= TASK ITEM =
After locating "narrow (framePayload w) .high" in the listing below, copy that line and each one after it exactly, ending with the line that has "(c : Params)".

= INFORMATION PROVIDED =
========================================
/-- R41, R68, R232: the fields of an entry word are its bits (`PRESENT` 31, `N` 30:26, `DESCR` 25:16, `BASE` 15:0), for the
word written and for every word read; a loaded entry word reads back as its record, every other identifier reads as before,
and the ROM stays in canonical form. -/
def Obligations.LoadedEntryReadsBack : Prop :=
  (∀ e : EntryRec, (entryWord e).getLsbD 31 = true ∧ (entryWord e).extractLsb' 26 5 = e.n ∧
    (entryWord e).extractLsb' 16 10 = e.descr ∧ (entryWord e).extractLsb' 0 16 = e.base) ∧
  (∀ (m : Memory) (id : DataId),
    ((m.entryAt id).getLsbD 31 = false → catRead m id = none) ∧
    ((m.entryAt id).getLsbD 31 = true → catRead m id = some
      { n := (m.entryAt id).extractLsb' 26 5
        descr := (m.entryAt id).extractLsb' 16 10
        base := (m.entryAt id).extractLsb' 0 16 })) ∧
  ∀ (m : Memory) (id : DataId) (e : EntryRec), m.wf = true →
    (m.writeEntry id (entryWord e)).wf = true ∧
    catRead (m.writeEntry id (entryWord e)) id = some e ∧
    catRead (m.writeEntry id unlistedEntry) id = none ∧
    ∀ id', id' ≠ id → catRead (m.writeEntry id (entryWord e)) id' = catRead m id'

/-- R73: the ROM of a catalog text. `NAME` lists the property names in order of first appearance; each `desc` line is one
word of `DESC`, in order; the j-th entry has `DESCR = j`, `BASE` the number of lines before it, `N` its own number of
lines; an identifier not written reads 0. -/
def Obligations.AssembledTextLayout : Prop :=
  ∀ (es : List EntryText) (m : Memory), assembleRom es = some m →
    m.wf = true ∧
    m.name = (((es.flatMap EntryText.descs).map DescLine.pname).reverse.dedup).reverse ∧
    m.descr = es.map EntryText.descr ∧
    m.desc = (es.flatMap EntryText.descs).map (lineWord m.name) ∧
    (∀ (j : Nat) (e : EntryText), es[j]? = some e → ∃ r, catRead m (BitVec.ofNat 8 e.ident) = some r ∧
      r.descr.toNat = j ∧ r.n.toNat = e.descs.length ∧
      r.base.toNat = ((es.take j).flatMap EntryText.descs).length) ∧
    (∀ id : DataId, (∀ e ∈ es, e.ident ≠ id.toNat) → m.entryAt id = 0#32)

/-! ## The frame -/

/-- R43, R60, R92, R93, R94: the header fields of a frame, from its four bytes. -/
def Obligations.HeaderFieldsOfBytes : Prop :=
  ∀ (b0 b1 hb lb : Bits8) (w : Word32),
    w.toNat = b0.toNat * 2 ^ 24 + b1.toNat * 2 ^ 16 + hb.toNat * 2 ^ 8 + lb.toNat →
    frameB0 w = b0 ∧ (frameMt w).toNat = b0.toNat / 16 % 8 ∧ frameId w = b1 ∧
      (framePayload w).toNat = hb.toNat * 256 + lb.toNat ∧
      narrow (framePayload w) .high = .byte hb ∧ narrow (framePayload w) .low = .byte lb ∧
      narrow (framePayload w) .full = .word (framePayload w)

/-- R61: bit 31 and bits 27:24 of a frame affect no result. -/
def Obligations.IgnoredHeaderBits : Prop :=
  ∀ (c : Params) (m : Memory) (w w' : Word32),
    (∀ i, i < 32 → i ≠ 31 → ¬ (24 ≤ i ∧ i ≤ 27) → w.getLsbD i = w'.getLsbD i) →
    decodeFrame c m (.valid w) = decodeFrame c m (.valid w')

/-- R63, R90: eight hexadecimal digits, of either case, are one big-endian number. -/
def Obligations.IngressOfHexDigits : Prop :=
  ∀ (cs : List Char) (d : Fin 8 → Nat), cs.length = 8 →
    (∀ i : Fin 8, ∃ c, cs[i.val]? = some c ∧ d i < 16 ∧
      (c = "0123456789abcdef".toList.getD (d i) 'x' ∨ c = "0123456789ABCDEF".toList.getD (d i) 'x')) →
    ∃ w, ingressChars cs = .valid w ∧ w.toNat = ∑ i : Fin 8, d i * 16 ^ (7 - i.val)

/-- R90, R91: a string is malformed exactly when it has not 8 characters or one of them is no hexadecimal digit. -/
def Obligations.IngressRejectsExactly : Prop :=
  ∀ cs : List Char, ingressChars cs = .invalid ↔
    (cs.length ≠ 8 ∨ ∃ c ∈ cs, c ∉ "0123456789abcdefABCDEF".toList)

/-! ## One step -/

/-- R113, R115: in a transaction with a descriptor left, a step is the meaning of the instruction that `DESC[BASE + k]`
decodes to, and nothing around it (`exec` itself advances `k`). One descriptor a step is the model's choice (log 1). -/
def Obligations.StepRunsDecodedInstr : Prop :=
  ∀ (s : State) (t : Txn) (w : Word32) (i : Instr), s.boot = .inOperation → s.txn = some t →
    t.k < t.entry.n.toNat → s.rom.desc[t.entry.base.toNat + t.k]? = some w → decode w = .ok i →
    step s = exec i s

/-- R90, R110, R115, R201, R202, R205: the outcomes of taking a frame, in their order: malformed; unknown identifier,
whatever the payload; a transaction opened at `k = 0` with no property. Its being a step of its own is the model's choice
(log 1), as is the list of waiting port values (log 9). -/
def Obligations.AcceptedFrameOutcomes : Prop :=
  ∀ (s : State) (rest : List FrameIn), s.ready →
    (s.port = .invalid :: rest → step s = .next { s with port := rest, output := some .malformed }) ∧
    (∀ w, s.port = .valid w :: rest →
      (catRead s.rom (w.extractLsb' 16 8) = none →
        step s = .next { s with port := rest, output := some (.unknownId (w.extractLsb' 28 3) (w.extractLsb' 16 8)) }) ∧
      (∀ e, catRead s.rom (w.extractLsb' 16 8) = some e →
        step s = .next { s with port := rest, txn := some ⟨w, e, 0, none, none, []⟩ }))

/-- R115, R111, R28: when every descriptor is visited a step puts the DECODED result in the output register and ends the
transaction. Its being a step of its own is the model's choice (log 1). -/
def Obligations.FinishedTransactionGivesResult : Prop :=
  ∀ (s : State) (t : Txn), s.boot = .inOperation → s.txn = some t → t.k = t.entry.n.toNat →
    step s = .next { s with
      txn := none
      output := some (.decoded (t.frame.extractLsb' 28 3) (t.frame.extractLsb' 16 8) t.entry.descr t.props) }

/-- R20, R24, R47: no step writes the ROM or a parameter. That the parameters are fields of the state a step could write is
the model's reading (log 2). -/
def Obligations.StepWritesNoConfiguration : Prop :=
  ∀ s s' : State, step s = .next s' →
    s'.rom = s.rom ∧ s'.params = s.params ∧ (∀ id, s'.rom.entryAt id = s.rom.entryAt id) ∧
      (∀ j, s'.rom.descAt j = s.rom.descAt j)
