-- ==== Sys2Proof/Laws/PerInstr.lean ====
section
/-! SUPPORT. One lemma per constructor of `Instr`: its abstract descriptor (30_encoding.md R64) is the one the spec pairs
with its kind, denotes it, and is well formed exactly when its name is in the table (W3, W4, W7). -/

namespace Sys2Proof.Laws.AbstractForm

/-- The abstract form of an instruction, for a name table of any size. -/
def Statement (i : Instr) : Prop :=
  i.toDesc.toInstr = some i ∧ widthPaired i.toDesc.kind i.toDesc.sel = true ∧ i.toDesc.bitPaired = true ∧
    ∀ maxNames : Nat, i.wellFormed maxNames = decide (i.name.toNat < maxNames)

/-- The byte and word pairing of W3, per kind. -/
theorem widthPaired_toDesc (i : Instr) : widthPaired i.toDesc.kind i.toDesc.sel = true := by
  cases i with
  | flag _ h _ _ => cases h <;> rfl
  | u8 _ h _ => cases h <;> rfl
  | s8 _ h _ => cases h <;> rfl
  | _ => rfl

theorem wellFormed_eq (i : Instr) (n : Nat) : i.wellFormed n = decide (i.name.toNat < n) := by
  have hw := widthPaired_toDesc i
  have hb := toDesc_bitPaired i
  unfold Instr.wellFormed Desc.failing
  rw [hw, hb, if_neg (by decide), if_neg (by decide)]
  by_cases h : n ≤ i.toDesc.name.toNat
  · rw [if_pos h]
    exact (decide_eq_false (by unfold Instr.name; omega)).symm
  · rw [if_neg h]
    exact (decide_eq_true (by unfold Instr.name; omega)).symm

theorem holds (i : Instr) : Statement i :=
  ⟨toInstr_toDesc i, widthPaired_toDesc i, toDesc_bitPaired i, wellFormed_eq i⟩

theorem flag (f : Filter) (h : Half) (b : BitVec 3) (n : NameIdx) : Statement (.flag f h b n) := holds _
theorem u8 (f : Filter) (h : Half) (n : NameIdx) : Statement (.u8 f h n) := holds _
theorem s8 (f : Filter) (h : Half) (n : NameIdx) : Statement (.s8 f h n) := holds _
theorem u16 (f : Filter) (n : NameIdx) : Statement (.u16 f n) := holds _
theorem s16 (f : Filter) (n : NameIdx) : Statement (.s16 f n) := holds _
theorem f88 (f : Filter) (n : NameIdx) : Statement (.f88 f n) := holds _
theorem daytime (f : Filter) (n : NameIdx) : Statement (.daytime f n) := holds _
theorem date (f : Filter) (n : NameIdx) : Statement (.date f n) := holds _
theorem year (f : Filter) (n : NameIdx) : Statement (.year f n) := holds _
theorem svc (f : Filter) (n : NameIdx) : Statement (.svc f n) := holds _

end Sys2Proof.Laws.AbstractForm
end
========================================
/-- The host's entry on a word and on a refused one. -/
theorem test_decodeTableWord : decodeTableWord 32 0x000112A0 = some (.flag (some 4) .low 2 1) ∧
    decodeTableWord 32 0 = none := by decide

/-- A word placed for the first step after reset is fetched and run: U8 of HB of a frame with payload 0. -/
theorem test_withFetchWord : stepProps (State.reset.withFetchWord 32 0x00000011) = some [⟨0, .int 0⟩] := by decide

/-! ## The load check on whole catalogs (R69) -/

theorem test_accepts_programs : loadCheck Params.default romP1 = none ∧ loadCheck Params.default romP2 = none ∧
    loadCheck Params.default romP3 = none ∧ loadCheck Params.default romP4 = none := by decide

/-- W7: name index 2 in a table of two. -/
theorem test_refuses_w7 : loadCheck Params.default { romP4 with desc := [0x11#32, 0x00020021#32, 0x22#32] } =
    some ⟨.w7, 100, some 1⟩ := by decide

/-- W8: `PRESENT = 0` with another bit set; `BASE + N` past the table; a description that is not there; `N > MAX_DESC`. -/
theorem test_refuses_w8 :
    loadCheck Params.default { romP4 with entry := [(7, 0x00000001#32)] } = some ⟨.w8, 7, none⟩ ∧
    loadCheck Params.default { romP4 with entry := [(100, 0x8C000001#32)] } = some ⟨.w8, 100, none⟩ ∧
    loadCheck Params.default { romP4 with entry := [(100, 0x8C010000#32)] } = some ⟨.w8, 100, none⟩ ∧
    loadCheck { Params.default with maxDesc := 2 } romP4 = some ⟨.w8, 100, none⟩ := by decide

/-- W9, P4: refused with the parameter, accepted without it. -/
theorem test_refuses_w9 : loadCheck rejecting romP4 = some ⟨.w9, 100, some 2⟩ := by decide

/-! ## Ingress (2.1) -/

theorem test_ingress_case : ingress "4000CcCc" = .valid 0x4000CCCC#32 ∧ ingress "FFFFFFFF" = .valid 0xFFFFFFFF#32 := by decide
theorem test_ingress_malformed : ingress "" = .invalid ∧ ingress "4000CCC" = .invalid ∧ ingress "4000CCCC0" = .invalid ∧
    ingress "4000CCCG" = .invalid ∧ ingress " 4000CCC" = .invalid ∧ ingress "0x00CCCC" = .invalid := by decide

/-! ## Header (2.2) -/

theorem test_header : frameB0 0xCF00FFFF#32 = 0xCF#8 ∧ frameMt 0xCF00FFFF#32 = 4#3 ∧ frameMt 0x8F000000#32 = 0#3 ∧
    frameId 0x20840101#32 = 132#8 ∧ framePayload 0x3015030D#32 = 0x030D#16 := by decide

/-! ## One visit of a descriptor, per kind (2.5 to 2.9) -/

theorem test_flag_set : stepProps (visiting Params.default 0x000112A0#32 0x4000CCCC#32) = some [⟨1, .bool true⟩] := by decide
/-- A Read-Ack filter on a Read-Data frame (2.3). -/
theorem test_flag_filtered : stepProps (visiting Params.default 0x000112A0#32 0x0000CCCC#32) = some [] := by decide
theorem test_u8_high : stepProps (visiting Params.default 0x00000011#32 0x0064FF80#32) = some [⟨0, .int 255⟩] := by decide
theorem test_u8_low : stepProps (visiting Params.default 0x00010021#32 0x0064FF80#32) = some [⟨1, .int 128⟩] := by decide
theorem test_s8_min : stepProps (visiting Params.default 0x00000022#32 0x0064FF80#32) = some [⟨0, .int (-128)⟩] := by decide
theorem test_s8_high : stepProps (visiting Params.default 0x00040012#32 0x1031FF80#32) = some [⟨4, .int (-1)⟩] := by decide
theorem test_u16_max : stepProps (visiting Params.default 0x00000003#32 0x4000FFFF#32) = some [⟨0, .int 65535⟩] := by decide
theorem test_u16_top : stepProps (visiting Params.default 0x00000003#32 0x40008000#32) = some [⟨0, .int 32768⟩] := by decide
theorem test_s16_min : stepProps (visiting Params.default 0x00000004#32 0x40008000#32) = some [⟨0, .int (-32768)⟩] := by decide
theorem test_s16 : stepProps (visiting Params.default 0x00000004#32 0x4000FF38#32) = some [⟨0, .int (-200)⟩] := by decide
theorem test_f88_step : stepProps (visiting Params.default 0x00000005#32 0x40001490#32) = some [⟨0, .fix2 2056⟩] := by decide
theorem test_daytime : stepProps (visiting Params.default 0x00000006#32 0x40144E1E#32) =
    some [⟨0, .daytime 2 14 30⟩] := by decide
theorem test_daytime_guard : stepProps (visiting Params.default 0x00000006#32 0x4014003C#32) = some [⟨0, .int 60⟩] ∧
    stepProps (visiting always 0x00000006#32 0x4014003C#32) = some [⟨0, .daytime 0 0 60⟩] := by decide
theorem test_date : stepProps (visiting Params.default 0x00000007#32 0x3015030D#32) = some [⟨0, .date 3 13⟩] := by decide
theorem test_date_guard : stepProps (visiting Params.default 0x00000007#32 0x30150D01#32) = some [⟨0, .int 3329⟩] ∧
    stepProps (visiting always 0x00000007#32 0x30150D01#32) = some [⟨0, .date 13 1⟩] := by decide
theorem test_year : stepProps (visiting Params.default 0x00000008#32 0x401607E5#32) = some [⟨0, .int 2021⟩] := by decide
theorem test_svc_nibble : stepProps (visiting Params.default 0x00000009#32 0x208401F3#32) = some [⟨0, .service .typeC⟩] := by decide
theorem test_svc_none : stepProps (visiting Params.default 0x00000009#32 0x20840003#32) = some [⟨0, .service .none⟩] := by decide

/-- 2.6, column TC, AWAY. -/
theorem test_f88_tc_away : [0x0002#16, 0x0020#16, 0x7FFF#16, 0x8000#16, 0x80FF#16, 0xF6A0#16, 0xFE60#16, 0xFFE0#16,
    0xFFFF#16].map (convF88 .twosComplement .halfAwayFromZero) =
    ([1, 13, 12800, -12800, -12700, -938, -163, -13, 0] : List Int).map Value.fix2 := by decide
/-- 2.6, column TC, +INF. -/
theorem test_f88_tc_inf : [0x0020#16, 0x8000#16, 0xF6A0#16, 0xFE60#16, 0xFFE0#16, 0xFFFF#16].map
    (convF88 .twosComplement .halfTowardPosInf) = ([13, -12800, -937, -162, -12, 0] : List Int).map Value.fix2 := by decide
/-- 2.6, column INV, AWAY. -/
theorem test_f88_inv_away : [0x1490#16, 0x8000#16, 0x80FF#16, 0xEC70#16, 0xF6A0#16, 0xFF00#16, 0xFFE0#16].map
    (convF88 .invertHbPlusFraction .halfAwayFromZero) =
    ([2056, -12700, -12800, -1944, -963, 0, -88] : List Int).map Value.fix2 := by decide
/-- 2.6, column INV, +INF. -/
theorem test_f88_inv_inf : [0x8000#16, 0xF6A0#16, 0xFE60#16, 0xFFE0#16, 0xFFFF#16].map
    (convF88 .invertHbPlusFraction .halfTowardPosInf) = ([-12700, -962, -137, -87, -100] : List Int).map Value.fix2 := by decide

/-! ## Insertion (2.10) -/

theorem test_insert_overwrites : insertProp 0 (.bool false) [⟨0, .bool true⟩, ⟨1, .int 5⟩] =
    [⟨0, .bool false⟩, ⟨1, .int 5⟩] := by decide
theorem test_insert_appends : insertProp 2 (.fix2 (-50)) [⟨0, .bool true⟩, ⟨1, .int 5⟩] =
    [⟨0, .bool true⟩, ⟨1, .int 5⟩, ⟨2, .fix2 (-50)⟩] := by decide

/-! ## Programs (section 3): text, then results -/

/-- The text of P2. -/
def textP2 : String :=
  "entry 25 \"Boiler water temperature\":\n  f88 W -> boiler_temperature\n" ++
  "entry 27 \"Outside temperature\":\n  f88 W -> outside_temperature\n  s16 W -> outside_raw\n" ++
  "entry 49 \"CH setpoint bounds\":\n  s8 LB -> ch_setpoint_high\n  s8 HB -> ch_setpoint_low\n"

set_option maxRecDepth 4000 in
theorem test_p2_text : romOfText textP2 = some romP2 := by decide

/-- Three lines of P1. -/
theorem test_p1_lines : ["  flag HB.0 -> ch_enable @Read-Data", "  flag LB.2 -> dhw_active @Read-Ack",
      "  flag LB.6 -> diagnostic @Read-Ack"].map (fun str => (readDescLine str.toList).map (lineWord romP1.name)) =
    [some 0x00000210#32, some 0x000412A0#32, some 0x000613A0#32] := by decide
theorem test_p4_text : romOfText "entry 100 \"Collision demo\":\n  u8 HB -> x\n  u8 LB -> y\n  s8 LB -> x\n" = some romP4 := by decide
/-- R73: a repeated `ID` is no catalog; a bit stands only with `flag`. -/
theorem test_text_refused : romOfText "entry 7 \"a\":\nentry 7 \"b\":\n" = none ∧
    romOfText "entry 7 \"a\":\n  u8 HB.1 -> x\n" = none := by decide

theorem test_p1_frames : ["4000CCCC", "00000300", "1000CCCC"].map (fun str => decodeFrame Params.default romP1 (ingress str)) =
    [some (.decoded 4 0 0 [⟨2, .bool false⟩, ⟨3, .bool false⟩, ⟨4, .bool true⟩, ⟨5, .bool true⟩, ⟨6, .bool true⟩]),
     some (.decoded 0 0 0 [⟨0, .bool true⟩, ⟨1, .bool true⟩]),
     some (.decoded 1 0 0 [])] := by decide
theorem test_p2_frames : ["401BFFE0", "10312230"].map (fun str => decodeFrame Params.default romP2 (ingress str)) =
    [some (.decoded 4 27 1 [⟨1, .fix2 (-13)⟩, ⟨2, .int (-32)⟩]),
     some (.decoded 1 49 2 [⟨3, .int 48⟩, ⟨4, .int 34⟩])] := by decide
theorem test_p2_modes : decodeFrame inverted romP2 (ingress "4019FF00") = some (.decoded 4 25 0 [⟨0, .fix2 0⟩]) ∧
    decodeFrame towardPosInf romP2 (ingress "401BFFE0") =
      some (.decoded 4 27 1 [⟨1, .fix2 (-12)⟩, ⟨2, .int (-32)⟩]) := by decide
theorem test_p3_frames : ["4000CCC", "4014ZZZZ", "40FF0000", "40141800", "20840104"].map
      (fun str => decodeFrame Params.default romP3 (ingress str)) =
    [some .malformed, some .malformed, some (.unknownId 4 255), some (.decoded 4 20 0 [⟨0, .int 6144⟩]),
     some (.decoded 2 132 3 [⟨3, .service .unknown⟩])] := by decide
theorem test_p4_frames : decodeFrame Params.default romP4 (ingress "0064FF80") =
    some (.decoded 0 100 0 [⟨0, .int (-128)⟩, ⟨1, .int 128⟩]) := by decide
========================================
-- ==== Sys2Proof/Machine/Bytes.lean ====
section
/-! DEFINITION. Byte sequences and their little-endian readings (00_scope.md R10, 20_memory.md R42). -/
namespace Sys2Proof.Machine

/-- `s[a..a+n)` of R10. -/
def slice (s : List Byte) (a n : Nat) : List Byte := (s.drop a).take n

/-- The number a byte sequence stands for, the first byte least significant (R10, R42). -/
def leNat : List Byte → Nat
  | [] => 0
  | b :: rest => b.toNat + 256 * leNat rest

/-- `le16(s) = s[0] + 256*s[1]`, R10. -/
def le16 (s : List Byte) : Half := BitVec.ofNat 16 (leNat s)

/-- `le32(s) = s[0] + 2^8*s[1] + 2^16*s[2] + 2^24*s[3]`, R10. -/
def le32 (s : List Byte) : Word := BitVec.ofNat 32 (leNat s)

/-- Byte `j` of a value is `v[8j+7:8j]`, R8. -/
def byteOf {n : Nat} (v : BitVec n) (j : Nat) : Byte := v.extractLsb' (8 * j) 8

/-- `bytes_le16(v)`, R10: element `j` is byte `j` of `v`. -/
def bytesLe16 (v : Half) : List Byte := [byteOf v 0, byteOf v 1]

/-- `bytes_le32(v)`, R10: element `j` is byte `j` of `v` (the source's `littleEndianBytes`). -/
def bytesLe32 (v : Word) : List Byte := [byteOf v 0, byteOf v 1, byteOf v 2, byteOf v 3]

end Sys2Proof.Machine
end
========================================
= ANSWER BELOW =
      narrow (framePayload w) .high = .byte hb ∧ narrow (framePayload w) .low = .byte lb ∧
      narrow (framePayload w) .full = .word (framePayload w)

/-- R61: bit 31 and bits 27:24 of a frame affect no result. -/
def Obligations.IgnoredHeaderBits : Prop :=
  ∀ (c : Params) (m : Memory) (w w' : Word32),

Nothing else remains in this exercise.